I could go on, but won't. I know ZRM is itching to take it away. :)

Happy New Year, Brando!!!

zombie rotten mcdonald said...

I could really use that live Big Star reunion record!

YOU DON'T HAVE IT?!?!?!

zombie rotten mcdonald said...

That EMA album is TREMENDOUS.

zombie rotten mcdonald said...

I know ZRM is itching to take it away. :)


Nah. I'm done.

Brando said...

That EMA album is TREMENDOUS.

Agree, blown away by it.

zombie rotten mcdonald said...

Oh, and consider Lucky Ghost downloaded.

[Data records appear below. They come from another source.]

def rowWnop : WalkRow := ⟨0x00, [], fun _ => .wnop⟩
def rowWadd : WalkRow := ⟨0x01, [⟨22,4⟩, ⟨18,4⟩, ⟨14,4⟩], fun v => .wadd (.ofNat 4 (v 0)) (.ofNat 4 (v 1)) (.ofNat 4 (v 2))⟩
def rowWsub : WalkRow := ⟨0x02, [⟨22,4⟩, ⟨18,4⟩, ⟨14,4⟩], fun v => .wsub (.ofNat 4 (v 0)) (.ofNat 4 (v 1)) (.ofNat 4 (v 2))⟩
def rowWand : WalkRow := ⟨0x03, [⟨22,4⟩, ⟨18,4⟩, ⟨14,4⟩], fun v => .wand (.ofNat 4 (v 0)) (.ofNat 4 (v 1)) (.ofNat 4 (v 2))⟩
def rowWor : WalkRow := ⟨0x04, [⟨22,4⟩, ⟨18,4⟩, ⟨14,4⟩], fun v => .wor (.ofNat 4 (v 0)) (.ofNat 4 (v 1)) (.ofNat 4 (v 2))⟩
def rowWxor : WalkRow := ⟨0x05, [⟨22,4⟩, ⟨18,4⟩, ⟨14,4⟩], fun v => .wxor (.ofNat 4 (v 0)) (.ofNat 4 (v 1)) (.ofNat 4 (v 2))⟩
def rowWshl : WalkRow := ⟨0x06, [⟨22,4⟩, ⟨18,4⟩, ⟨14,4⟩], fun v => .wshl (.ofNat 4 (v 0)) (.ofNat 4 (v 1)) (.ofNat 4 (v 2))⟩
def rowWshr : WalkRow := ⟨0x07, [⟨22,4⟩, ⟨18,4⟩, ⟨14,4⟩], fun v => .wshr (.ofNat 4 (v 0)) (.ofNat 4 (v 1)) (.ofNat 4 (v 2))⟩
def rowWaddi : WalkRow := ⟨0x08, [⟨22,4⟩, ⟨18,4⟩, ⟨0,14⟩], fun v => .waddi (.ofNat 4 (v 0)) (.ofNat 4 (v 1)) (.ofNat 14 (v 2))⟩
def rowWmuli : WalkRow := ⟨0x09, [⟨22,4⟩, ⟨18,4⟩, ⟨0,14⟩], fun v => .wmuli (.ofNat 4 (v 0)) (.ofNat 4 (v 1)) (.ofNat 14 (v 2))⟩
def rowWldi : WalkRow := ⟨0x0A, [⟨22,4⟩, ⟨0,18⟩], fun v => .wldi (.ofNat 4 (v 0)) (.ofNat 18 (v 1))⟩
def rowWldB : WalkRow := ⟨0x0B, [⟨22,4⟩, ⟨18,4⟩, ⟨14,2⟩, ⟨0,14⟩], fun v => .wldB (.ofNat 4 (v 0)) (.ofNat 4 (v 1)) (.ofNat 2 (v 2)) (.ofNat 14 (v 3))⟩
def rowWldH : WalkRow := ⟨0x0C, [⟨22,4⟩, ⟨18,4⟩, ⟨14,2⟩, ⟨0,14⟩], fun v => .wldH (.ofNat 4 (v 0)) (.ofNat 4 (v 1)) (.ofNat 2 (v 2)) (.ofNat 14 (v 3))⟩
def rowWldW : WalkRow := ⟨0x0D, [⟨22,4⟩, ⟨18,4⟩, ⟨14,2⟩, ⟨0,14⟩], fun v => .wldW (.ofNat 4 (v 0)) (.ofNat 4 (v 1)) (.ofNat 2 (v 2)) (.ofNat 14 (v 3))⟩
def rowWldD : WalkRow := ⟨0x0E, [⟨22,4⟩, ⟨18,4⟩, ⟨14,2⟩, ⟨0,14⟩], fun v => .wldD (.ofNat 4 (v 0)) (.ofNat 4 (v 1)) (.ofNat 2 (v 2)) (.ofNat 14 (v 3))⟩
def rowWstB : WalkRow := ⟨0x0F, [⟨22,4⟩, ⟨18,4⟩, ⟨14,2⟩, ⟨0,14⟩], fun v => .wstB (.ofNat 4 (v 0)) (.ofNat 4 (v 1)) (.ofNat 2 (v 2)) (.ofNat 14 (v 3))⟩
def rowWstH : WalkRow := ⟨0x10, [⟨22,4⟩, ⟨18,4⟩, ⟨14,2⟩, ⟨0,14⟩], fun v => .wstH (.ofNat 4 (v 0)) (.ofNat 4 (v 1)) (.ofNat 2 (v 2)) (.ofNat 14 (v 3))⟩
def rowWstW : WalkRow := ⟨0x11, [⟨22,4⟩, ⟨18,4⟩, ⟨14,2⟩, ⟨0,14⟩], fun v => .wstW (.ofNat 4 (v 0)) (.ofNat 4 (v 1)) (.ofNat 2 (v 2)) (.ofNat 14 (v 3))⟩
def rowWstD : WalkRow := ⟨0x12, [⟨22,4⟩, ⟨18,4⟩, ⟨14,2⟩, ⟨0,14⟩], fun v => .wstD (.ofNat 4 (v 0)) (.ofNat 4 (v 1)) (.ofNat 2 (v 2)) (.ofNat 14 (v 3))⟩
def rowWflt : WalkRow := ⟨0x13, [⟨22,4⟩, ⟨18,4⟩, ⟨14,4⟩], fun v => .wflt (.ofNat 4 (v 0)) (.ofNat 4 (v 1)) (.ofNat 4 (v 2))⟩
def rowWfle : WalkRow := ⟨0x14, [⟨22,4⟩, ⟨18,4⟩, ⟨14,4⟩], fun v => .wfle (.ofNat 4 (v 0)) (.ofNat 4 (v 1)) (.ofNat 4 (v 2))⟩
def rowWbeq : WalkRow := ⟨0x15, [⟨18,4⟩, ⟨14,4⟩, ⟨0,14⟩], fun v => .wbeq (.ofNat 4 (v 0)) (.ofNat 4 (v 1)) (.ofNat 14 (v 2))⟩
def rowWbne : WalkRow := ⟨0x16, [⟨18,4⟩, ⟨14,4⟩, ⟨0,14⟩], fun v => .wbne (.ofNat 4 (v 0)) (.ofNat 4 (v 1)) (.ofNat 14 (v 2))⟩
def rowWbltu : WalkRow := ⟨0x17, [⟨18,4⟩, ⟨14,4⟩, ⟨0,14⟩], fun v => .wbltu (.ofNat 4 (v 0)) (.ofNat 4 (v 1)) (.ofNat 14 (v 2))⟩
def rowWj : WalkRow := ⟨0x18, [⟨0,14⟩], fun v => .wj (.ofNat 14 (v 0))⟩
def rowWdinit : WalkRow := ⟨0x19, [], fun _ => .wdinit⟩
def rowWdabs : WalkRow := ⟨0x1A, [⟨18,4⟩], fun v => .wdabs (.ofNat 4 (v 0))⟩
def rowWdfin : WalkRow := ⟨0x1B, [⟨18,4⟩, ⟨14,2⟩, ⟨0,14⟩], fun v => .wdfin (.ofNat 4 (v 0)) (.ofNat 2 (v 1)) (.ofNat 14 (v 2))⟩
def rowWzrow : WalkRow := ⟨0x1C, [], fun _ => .wzrow⟩
def rowWrins : WalkRow := ⟨0x1D, [⟨22,4⟩, ⟨18,4⟩, ⟨14,2⟩, ⟨0,14⟩], fun v => .wrins (.ofNat 4 (v 0)) (.ofNat 4 (v 1)) (.ofNat 2 (v 2)) (.ofNat 14 (v 3))⟩
def rowWemit : WalkRow := ⟨0x1E, [⟨18,4⟩, ⟨14,2⟩, ⟨0,14⟩], fun v => .wemit (.ofNat 4 (v 0)) (.ofNat 2 (v 1)) (.ofNat 14 (v 2))⟩
def rowWsig : WalkRow := ⟨0x1F, [⟨0,4⟩], fun v => .wsig (.ofNat 4 (v 0))⟩
def rowWend : WalkRow := ⟨0x20, [⟨18,4⟩], fun v => .wend (.ofNat 4 (v 0))⟩

def walkRows0 : List WalkRow :=
  [rowWnop, rowWadd, rowWsub, rowWand, rowWor, rowWxor, rowWshl, rowWshr,
   rowWaddi, rowWmuli, rowWldi, rowWldB, rowWldH, rowWldW, rowWldD, rowWstB,
   rowWstH, rowWstW, rowWstD, rowWflt, rowWfle, rowWbeq, rowWbne, rowWbltu,
   rowWj, rowWdinit, rowWdabs, rowWdfin, rowWzrow, rowWrins, rowWemit, rowWsig,
   rowWend]
def walkRows : List WalkRow :=
  walkRows0

/-- R277. The instruction of a walker word; none faults with ILLEGAL_OP. -/
def decodeWalk (w : Nat) : Option Instr :=
  match walkRows.find? (·.fits w) with
  | some r => some (r.instr (r.values w))
  | none => none

/-- The length of a core word in bits: a head and TL halfwords (R64, R65). -/
def coreBits (w : Nat) : Nat := 16 * (1 + fieldTL.get w)

/-- The instruction our decoders read from `nbits` bits of value `w`: a core word of its own length where that decodes, else
a walker word of 32 bits, else none. -/
def decodeTableWord (nbits w : Nat) : Option Instr :=
  let walk := if nbits = 32 then decodeWalk w else none
  if coreBits w = nbits then
    match decodeCore w with
    | .instr i => some i
    | .illegal _ => walk
  else walk

/-- Where an instruction is encoded: a row of the core's tables or of the walker's, with its operand values. -/
inductive Coding where
  | core (r : Row) (vs : List Nat)
  | walk (r : WalkRow) (vs : List Nat)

When I have money again, I will toss some his way.

Brando said...

I also would probably have included "Romance" by Wild Flag, but I've only had it for a couple of weeks and haven't lived with it as long as some of the other songs here. I suspect in a month it would be on the list.

ifthethunderdontgetya™³²®© said...

I haven't listened to all of 'em, yet, Brando. But it's a great collection so far.

;)

Substance McGravitas said...

God. I'm still trying to listen to everything I've downloaded in the last decade. NEW SONGS? What a burden.

Vonnie said...

Wow.
Great great great list.
I received a $100 itunes gift card, and had a panic attack. I had to hide it from myself.
I must formulate a plan. This is serious business.